SCI-Verifier: Scientific Verifier with Thinking¶

Conference: ICLR 2026
OpenReview: https://openreview.net/forum?id=kBzqPE8FTE
Code: None (Project Page: SCI-Verifier)
Area: LLM Reasoning / Answer Verification / Scientific Reasoning
Keywords: Answer Verifier, Equivalence Judgment, Chain-of-Thought, Interdisciplinary Benchmark, Post-training

TL;DR¶

Addressing the pain point where scientific reasoning answers possess diverse forms making equivalence judgment difficult, this work tackles the problem from both data and modeling sides: constructing SCI-VerifyBench, an interdisciplinary verification benchmark with equivalent transformations covering five subjects (Math, Physics, Chemistry, Biology, and General QA), and post-training a verifier SCI-Verifier with "concise thinking" via SFT+RL. The 8B version matches the performance of the closed-source SOTA model GPT-5 on scientific verification tasks.

Background & Motivation¶

Background: As LLMs are increasingly applied to scientific reasoning, judging whether a model's output is equivalent to a reference answer has become a fundamental step for evaluating capabilities, providing RL rewards, and benchmarking. Current verification methods mainly fall into two categories: rule-based matching (handwritten templates, regex, string normalization) and using general LLMs or specialized verifiers (e.g., xVerify, CompassVerifier) for direct "True/False" judgments.

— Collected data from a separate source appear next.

-- ==== Sys2Proof/Laws/Memory.lean ====
section
/-! SUPPORT. Memory: a read after a write, other addresses, and the canonical form kept by every
operation. -/

namespace Sys2Proof.Machine

theorem lookup_insert_same (a : Nat) (b : Byte) (m : Memory) :
    Memory.lookup a (Memory.insert a b m) = some b := by
  induction m with
  | nil => simp [Memory.insert, Memory.lookup]
  | cons c m ih =>
    simp only [Memory.insert]
    split
    · simp [Memory.lookup]
    · split
      · simp [Memory.lookup]
      · rename_i h; simp [Memory.lookup, h, ih]

theorem lookup_insert_ne {a p : Nat} (h : p ≠ a) (b : Byte) (m : Memory) :
    Memory.lookup p (Memory.insert a b m) = Memory.lookup p m := by
  induction m with
  | nil => simp [Memory.insert, Memory.lookup, h.symm]
  | cons c m ih =>
    simp only [Memory.insert]
    split
    · simp [Memory.lookup, h.symm]
    · split
      · rename_i hc; simp [Memory.lookup, hc, h.symm]
      · simp [Memory.lookup, ih]

theorem lookup_remove_same (a : Nat) (m : Memory) : Memory.lookup a (Memory.remove a m) = none := by
  induction m with
  | nil => rfl
  | cons c m ih =>
    by_cases h : c.1 = a <;> simp [h, Memory.remove, Memory.lookup, ih]

theorem lookup_remove_ne {a p : Nat} (h : p ≠ a) (m : Memory) :
    Memory.lookup p (Memory.remove a m) = Memory.lookup p m := by
  induction m with
  | nil => rfl
  | cons c m ih =>
    by_cases hc : c.1 = a
    · simp [hc, Memory.remove, Memory.lookup, h.symm, ih]
    · simp [hc, Memory.remove, Memory.lookup, ih]

@[simp] theorem read_write_same (font : Font) (m : Memory) (a : Nat) (b : Byte) :
    Memory.read font (Memory.write font m a b) a = b := by
  unfold Memory.read Memory.write
  split
  · rename_i h; simp [lookup_remove_same, h]
  · simp [lookup_insert_same]

theorem read_write_ne (font : Font) (m : Memory) {a p : Nat} (h : p ≠ a) (b : Byte) :
    Memory.read font (Memory.write font m a b) p = Memory.read font m p := by
  unfold Memory.read Memory.write
  split
  · simp [lookup_remove_ne h]
  · simp [lookup_insert_ne h]

/-! ### The canonical form -/

theorem wf_cons (font : Font) (c : Host.Cell) (m : Memory) :
    Memory.wf font (c :: m) = true ↔
      c.1 < memSize ∧ c.2 ≠ initialByte font c.1 ∧ (∀ d ∈ m, c.1 < d.1) ∧
        Memory.wf font m = true := by
  simp [Memory.wf, and_assoc]

theorem mem_insert {a : Nat} {b : Byte} {m : Memory} {d : Host.Cell}
    (h : d ∈ Memory.insert a b m) : d = (a, b) ∨ d ∈ m := by
  induction m with
  | nil => simpa [Memory.insert] using h
  | cons c m ih =>
    simp only [Memory.insert] at h
    split at h
    · simpa using h
    · split at h
      · rcases List.mem_cons.1 h with h | h
        · exact .inl h
        · exact .inr (List.mem_cons_of_mem _ h)
      · rcases List.mem_cons.1 h with h | h
        · exact .inr (h ▸ List.mem_cons_self)
        · exact (ih h).imp_right (List.mem_cons_of_mem _)

theorem wf_insert {font : Font} {m : Memory} {a : Nat} {b : Byte} (hm : Memory.wf font m = true)
    (ha : a < memSize) (hb : b ≠ initialByte font a) :
    Memory.wf font (Memory.insert a b m) = true := by
  induction m with
  | nil => simp [Memory.insert, Memory.wf, ha, hb]
  | cons c m ih =>
    obtain ⟨h1, h2, h3, h4⟩ := (wf_cons _ _ _).1 hm
    simp only [Memory.insert]
    split
    · rename_i hlt
      refine (wf_cons _ _ _).2 ⟨ha, hb, fun d hd => ?_, hm⟩
      rcases List.mem_cons.1 hd with rfl | hd
      · exact hlt
      · exact hlt.trans (h3 d hd)
    · split
      · rename_i heq; subst heq
        exact (wf_cons _ _ _).2 ⟨ha, hb, h3, h4⟩
      · refine (wf_cons _ _ _).2 ⟨h1, h2, fun d hd => ?_, ih h4⟩
        rcases mem_insert hd with rfl | hd
        · exact lt_of_le_of_ne (by omega) ‹_›
        · exact h3 d hd

theorem mem_remove {a : Nat} {m : Memory} {d : Host.Cell} (h : d ∈ Memory.remove a m) : d ∈ m := by
  induction m with
  | nil => exact h
  | cons c m ih =>
    simp only [Memory.remove] at h
    split at h
    · exact List.mem_cons_of_mem _ (ih h)
    · rcases List.mem_cons.1 h with h | h
      · exact h ▸ List.mem_cons_self
      · exact List.mem_cons_of_mem _ (ih h)

theorem wf_remove {font : Font} {m : Memory} (a : Nat) (hm : Memory.wf font m = true) :
    Memory.wf font (Memory.remove a m) = true := by
  induction m with
  | nil => rfl
  | cons c m ih =>
    obtain ⟨h1, h2, h3, h4⟩ := (wf_cons _ _ _).1 hm
    simp only [Memory.remove]
    split
    · exact ih h4
    · exact (wf_cons _ _ _).2 ⟨h1, h2, fun d hd => h3 d (mem_remove hd), ih h4⟩

theorem wf_write {font : Font} {m : Memory} {a : Nat} (b : Byte) (hm : Memory.wf font m = true)
    (ha : a < memSize) : Memory.wf font (Memory.write font m a b) = true := by
  unfold Memory.write
  split
  · exact wf_remove a hm
  · exact wf_insert hm ha ‹_›

theorem wf_reset (font : Font) : Memory.wf font [] = true := rfl

end Sys2Proof.Machine
end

Limitations of Prior Work: Both approaches are insufficient in scientific scenarios. Rule-based methods rely on manual templates and heuristics, failing on domain-specific equivalent forms such as unit conversions, formula rewrites, or 3-letter/1-letter protein sequence representations. Existing verifiers and general models rely heavily on prompt engineering, exhibit instability, and lack generalization across multi-step reasoning and interdisciplinary tasks. Furthermore, the evaluation metrics themselves lack high-quality standards—existing benchmarks have narrow subject coverage (mostly limited to Math/Logic) and do not intentionally construct hard "equivalent but different form" samples, making it impossible to truly measure a verifier's capability.

Key Challenge: There is a fundamental contradiction between the inherent complexity of scientific answers (multi-step reasoning + numerous equivalent forms for the same answer) and the "no-thinking, surface-matching" nature of existing verifiers. Most verifier research intentionally removes the reasoning process to output a direct conclusion for deployment efficiency, which discards precisely the capability most needed for judging equivalence.

Goal: This work decomposes the objective into two sub-problems: (1) building a cross-disciplinary verification benchmark with difficulty control and specifically included equivalent transformation hard samples; (2) training a verifier that can reason, output concisely and stably, and generalize across subjects.

Key Insight: The authors made an observation overlooked by most verifier research: enabling CoT (Chain-of-Thought) significantly improves scientific verification accuracy across various model scales (Fig. 1). This is because scientific answers often have multiple equivalent forms requiring deduction from multiple perspectives to judge equivalence, where simple surface string matching is insufficient.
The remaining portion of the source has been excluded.